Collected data
- - -

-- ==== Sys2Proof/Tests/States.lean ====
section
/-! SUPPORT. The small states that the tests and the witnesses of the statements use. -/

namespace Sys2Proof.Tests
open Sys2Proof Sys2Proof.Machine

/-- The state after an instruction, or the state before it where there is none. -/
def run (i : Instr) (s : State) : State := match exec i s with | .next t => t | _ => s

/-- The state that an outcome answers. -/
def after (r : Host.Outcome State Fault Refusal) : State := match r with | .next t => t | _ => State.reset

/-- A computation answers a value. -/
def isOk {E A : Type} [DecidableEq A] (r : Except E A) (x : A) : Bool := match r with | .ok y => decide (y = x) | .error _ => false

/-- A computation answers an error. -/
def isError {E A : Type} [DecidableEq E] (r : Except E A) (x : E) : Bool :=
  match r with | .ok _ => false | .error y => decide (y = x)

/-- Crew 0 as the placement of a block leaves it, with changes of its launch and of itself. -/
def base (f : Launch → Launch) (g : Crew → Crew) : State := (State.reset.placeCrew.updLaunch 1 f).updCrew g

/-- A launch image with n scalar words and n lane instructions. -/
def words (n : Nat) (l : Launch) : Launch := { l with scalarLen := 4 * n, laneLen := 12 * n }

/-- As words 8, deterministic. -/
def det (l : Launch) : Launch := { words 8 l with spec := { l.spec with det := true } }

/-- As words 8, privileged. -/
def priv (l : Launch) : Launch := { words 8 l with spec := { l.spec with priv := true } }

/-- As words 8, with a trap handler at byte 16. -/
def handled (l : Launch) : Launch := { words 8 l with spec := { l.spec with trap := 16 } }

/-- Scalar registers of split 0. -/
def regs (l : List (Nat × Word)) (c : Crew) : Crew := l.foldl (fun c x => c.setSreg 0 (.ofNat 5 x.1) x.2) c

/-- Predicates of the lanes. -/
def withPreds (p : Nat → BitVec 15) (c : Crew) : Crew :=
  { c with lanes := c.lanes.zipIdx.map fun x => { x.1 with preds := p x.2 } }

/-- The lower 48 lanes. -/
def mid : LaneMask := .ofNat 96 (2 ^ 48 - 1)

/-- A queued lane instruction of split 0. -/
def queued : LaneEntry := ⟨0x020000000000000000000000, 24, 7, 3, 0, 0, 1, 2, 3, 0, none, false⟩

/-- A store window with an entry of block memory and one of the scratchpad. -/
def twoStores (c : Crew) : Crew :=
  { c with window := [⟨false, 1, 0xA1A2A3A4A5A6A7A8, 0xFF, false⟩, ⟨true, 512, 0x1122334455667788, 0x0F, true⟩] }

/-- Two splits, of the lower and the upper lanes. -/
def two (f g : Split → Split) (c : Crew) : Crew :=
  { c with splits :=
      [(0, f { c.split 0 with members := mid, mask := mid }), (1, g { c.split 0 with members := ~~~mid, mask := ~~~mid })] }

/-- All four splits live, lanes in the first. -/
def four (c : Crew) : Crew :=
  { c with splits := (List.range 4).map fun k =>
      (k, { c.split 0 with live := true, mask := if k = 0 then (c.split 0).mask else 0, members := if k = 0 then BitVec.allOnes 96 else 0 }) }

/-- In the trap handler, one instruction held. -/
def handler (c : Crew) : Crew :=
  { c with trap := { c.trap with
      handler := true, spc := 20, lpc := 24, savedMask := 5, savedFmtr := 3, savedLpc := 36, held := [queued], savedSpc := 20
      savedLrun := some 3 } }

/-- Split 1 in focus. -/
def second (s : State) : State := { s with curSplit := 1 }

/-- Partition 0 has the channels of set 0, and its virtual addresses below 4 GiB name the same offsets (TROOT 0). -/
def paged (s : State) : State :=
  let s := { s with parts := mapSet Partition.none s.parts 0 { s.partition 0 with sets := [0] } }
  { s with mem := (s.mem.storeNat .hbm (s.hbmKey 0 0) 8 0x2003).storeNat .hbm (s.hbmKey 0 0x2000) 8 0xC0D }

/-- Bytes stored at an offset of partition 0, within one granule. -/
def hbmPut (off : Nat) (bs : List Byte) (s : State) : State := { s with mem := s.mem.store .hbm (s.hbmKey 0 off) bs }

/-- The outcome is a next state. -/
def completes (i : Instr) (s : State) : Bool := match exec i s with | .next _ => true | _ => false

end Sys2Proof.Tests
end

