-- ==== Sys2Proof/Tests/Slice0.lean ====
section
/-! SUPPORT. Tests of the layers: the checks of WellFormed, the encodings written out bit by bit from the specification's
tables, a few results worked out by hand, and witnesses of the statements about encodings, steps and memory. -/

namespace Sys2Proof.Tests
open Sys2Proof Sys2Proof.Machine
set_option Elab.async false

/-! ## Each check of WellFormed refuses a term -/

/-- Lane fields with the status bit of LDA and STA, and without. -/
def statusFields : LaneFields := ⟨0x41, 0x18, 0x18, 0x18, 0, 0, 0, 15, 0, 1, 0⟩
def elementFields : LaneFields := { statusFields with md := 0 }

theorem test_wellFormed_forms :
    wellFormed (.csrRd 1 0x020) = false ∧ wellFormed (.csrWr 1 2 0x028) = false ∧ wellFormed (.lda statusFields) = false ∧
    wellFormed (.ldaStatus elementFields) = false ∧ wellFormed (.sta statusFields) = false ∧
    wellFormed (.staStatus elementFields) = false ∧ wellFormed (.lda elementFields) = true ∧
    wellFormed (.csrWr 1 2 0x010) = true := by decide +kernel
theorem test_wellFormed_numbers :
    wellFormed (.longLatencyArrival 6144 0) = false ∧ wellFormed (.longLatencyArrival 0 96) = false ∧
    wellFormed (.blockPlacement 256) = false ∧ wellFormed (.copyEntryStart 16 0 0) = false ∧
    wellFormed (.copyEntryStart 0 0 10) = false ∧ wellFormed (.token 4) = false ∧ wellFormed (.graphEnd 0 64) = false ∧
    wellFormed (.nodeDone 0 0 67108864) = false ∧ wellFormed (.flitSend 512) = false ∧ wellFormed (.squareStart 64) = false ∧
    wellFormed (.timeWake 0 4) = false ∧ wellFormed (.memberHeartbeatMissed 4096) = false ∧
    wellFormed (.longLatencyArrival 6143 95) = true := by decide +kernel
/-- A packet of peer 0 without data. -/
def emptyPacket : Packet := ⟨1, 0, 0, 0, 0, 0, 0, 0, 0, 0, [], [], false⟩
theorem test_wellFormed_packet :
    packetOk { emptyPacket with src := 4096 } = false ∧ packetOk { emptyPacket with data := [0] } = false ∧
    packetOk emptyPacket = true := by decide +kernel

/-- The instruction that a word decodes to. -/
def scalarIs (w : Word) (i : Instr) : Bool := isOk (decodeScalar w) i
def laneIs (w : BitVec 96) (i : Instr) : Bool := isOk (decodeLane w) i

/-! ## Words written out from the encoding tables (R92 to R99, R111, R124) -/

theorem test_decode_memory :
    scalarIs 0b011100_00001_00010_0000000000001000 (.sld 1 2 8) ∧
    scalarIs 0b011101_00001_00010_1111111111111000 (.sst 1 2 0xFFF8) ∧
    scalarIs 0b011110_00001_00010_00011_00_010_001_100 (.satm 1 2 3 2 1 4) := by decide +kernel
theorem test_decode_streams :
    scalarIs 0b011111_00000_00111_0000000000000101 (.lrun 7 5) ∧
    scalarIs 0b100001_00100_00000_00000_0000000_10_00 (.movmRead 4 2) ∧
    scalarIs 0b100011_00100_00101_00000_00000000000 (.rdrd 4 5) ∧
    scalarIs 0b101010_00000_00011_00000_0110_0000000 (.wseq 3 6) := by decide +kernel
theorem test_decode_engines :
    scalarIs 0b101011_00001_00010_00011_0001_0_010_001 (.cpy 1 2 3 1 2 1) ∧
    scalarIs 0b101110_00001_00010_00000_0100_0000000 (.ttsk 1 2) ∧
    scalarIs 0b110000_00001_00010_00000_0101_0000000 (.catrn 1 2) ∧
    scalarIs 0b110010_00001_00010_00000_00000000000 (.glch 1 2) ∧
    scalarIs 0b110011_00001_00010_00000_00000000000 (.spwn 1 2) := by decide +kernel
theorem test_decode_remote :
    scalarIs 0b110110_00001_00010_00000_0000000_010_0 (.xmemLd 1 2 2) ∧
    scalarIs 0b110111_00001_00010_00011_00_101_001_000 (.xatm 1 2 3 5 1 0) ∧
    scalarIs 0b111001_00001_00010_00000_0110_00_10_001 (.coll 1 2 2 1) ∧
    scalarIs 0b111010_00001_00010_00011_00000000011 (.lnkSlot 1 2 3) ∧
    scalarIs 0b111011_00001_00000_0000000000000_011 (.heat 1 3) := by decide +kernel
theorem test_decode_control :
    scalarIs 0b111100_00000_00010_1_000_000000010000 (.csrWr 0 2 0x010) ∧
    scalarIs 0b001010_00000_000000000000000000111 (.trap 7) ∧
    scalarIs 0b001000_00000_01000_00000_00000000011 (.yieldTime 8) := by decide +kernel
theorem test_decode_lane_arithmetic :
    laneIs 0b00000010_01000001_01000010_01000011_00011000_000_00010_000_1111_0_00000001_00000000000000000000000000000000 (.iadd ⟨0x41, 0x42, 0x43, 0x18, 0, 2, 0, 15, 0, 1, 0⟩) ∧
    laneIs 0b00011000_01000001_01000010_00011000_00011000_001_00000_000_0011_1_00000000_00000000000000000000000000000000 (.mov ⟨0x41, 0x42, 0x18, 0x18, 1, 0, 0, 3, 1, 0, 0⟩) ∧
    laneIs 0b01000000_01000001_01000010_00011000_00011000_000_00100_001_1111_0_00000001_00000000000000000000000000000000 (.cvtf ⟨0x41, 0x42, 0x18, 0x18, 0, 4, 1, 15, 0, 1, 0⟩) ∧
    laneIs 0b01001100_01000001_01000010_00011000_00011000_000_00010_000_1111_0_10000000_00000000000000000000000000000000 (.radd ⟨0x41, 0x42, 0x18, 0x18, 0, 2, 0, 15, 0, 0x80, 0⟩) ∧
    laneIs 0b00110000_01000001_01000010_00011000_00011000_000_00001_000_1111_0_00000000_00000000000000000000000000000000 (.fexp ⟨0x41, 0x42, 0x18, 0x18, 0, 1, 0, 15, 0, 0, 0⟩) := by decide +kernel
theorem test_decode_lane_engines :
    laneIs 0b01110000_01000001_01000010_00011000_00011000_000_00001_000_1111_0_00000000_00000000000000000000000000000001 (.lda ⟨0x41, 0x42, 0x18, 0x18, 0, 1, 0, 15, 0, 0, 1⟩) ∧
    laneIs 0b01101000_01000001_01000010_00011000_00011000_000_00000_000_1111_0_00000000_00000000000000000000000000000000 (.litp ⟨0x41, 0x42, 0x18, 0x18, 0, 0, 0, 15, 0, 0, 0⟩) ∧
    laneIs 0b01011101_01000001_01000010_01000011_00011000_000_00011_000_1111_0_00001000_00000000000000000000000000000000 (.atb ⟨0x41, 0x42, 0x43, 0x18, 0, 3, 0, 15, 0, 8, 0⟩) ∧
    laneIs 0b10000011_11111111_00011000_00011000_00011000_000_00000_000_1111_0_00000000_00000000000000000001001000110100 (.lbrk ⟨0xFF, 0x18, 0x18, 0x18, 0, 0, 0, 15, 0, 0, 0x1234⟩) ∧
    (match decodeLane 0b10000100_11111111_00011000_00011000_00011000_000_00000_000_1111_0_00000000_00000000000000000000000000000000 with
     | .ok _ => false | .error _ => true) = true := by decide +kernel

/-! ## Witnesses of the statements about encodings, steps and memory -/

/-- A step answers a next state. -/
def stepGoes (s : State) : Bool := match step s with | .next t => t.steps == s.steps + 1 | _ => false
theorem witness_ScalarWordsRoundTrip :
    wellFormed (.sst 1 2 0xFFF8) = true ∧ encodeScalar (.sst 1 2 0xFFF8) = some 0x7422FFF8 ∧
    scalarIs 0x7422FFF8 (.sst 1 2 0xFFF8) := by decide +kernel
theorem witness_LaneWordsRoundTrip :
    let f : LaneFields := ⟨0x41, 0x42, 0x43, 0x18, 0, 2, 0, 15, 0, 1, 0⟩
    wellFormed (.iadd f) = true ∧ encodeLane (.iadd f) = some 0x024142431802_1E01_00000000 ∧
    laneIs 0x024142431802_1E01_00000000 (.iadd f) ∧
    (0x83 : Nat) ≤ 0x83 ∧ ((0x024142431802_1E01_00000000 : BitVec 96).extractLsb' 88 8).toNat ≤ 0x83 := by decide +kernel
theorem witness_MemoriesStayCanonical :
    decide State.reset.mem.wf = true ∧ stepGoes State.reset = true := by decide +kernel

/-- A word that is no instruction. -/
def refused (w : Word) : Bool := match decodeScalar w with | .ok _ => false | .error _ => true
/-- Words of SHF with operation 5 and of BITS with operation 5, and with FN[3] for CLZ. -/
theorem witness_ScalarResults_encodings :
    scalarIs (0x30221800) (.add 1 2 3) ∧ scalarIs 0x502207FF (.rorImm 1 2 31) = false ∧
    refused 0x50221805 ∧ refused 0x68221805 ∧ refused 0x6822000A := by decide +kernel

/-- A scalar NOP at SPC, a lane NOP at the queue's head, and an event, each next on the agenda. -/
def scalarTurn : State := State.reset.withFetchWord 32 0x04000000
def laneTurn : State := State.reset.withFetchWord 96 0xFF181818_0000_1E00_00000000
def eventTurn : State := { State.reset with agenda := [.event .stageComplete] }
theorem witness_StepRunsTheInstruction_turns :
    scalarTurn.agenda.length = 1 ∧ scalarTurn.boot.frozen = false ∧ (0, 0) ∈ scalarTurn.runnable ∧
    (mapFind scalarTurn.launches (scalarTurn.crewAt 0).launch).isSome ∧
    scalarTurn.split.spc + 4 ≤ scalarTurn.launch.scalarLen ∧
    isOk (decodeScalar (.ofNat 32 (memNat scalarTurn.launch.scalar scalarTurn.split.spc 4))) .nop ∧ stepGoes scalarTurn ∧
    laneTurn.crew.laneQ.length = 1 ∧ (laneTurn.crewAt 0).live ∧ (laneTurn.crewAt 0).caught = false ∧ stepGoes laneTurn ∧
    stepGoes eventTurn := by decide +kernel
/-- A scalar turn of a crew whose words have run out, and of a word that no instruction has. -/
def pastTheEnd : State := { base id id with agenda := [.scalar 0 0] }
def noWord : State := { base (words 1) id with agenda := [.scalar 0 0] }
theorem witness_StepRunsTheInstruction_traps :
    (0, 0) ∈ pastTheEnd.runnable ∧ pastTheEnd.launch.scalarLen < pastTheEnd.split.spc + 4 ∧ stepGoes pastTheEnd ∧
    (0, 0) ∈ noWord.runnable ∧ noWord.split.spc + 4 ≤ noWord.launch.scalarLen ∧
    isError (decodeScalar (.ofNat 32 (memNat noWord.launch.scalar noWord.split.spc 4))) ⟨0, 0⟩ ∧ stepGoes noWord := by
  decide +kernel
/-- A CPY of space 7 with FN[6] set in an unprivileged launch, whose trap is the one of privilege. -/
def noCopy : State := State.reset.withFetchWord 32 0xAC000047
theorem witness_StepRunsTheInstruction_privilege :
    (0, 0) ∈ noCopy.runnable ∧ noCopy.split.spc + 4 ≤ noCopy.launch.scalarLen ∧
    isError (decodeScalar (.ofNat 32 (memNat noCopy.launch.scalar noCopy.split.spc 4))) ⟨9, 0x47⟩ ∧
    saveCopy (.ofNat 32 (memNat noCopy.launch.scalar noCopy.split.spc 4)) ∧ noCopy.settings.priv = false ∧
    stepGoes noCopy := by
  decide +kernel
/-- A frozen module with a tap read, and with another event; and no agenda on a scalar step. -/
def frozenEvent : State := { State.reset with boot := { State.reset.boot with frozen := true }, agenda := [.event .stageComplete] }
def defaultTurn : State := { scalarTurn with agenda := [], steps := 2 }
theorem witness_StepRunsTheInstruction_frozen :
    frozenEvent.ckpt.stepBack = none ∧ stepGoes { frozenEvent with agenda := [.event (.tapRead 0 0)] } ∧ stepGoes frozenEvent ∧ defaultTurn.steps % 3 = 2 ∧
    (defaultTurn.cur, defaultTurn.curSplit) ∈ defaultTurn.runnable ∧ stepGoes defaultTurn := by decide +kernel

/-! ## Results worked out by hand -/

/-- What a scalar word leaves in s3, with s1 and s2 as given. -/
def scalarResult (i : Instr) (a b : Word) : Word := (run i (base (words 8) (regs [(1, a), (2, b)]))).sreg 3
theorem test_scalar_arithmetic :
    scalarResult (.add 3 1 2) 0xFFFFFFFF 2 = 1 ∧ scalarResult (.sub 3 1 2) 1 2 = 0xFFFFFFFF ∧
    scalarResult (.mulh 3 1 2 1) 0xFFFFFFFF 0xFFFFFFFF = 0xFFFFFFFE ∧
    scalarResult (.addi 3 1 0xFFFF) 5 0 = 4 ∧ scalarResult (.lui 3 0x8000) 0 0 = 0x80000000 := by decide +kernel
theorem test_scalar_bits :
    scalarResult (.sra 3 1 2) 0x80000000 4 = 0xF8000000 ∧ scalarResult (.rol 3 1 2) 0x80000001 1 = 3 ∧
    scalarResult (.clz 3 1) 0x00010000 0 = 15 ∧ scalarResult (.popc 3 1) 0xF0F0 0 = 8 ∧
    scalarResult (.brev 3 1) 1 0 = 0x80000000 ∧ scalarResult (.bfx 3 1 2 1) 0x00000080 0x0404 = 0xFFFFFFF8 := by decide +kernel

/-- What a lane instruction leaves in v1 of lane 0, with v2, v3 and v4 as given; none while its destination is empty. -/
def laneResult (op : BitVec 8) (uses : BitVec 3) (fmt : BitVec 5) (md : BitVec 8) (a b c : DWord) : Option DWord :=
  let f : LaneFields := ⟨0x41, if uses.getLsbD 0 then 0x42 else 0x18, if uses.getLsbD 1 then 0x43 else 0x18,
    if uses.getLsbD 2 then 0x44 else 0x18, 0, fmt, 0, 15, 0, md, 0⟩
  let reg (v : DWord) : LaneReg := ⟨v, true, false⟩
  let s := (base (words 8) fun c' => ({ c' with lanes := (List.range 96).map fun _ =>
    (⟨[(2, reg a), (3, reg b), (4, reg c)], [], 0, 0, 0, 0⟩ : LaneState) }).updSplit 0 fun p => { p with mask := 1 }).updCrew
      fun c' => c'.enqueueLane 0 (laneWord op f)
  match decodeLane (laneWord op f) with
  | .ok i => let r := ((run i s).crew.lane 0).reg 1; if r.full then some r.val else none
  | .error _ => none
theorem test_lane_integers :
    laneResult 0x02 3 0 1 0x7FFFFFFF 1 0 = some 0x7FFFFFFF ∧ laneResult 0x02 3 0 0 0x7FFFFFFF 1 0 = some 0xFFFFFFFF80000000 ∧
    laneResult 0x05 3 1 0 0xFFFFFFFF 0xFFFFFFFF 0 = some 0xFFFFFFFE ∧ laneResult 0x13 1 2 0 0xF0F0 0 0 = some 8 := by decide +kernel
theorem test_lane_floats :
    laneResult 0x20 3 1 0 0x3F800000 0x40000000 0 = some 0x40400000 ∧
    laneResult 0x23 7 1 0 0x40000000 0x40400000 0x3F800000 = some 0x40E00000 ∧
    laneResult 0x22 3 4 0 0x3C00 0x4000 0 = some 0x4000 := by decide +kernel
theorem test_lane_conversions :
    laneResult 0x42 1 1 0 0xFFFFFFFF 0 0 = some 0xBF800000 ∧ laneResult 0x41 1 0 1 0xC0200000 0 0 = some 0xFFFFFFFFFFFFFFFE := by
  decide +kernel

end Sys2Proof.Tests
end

- - -

Task requirements:
An exact copy of the data is needed, running from its first line through the line that holds "match r with | .ok _", and nothing beyond that.

Completed exercise:
-- ==== Sys2Proof/Tests/States.lean ====
section
/-! SUPPORT. The small states that the tests and the witnesses of the statements use. -/

namespace Sys2Proof.Tests
open Sys2Proof Sys2Proof.Machine

/-- The state after an instruction, or the state before it where there is none. -/
def run (i : Instr) (s : State) : State := match exec i s with | .next t => t | _ => s

/-- The state that an outcome answers. -/
def after (r : Host.Outcome State Fault Refusal) : State := match r with | .next t => t | _ => State.reset

/-- A computation answers a value. -/
def isOk {E A : Type} [DecidableEq A] (r : Except E A) (x : A) : Bool := match r with | .ok y => decide (y = x) | .error _ => false

/-- A computation answers an error. -/
def isError {E A : Type} [DecidableEq E] (r : Except E A) (x : E) : Bool :=
  match r with | .ok _ => false | .error y => decide (y = x)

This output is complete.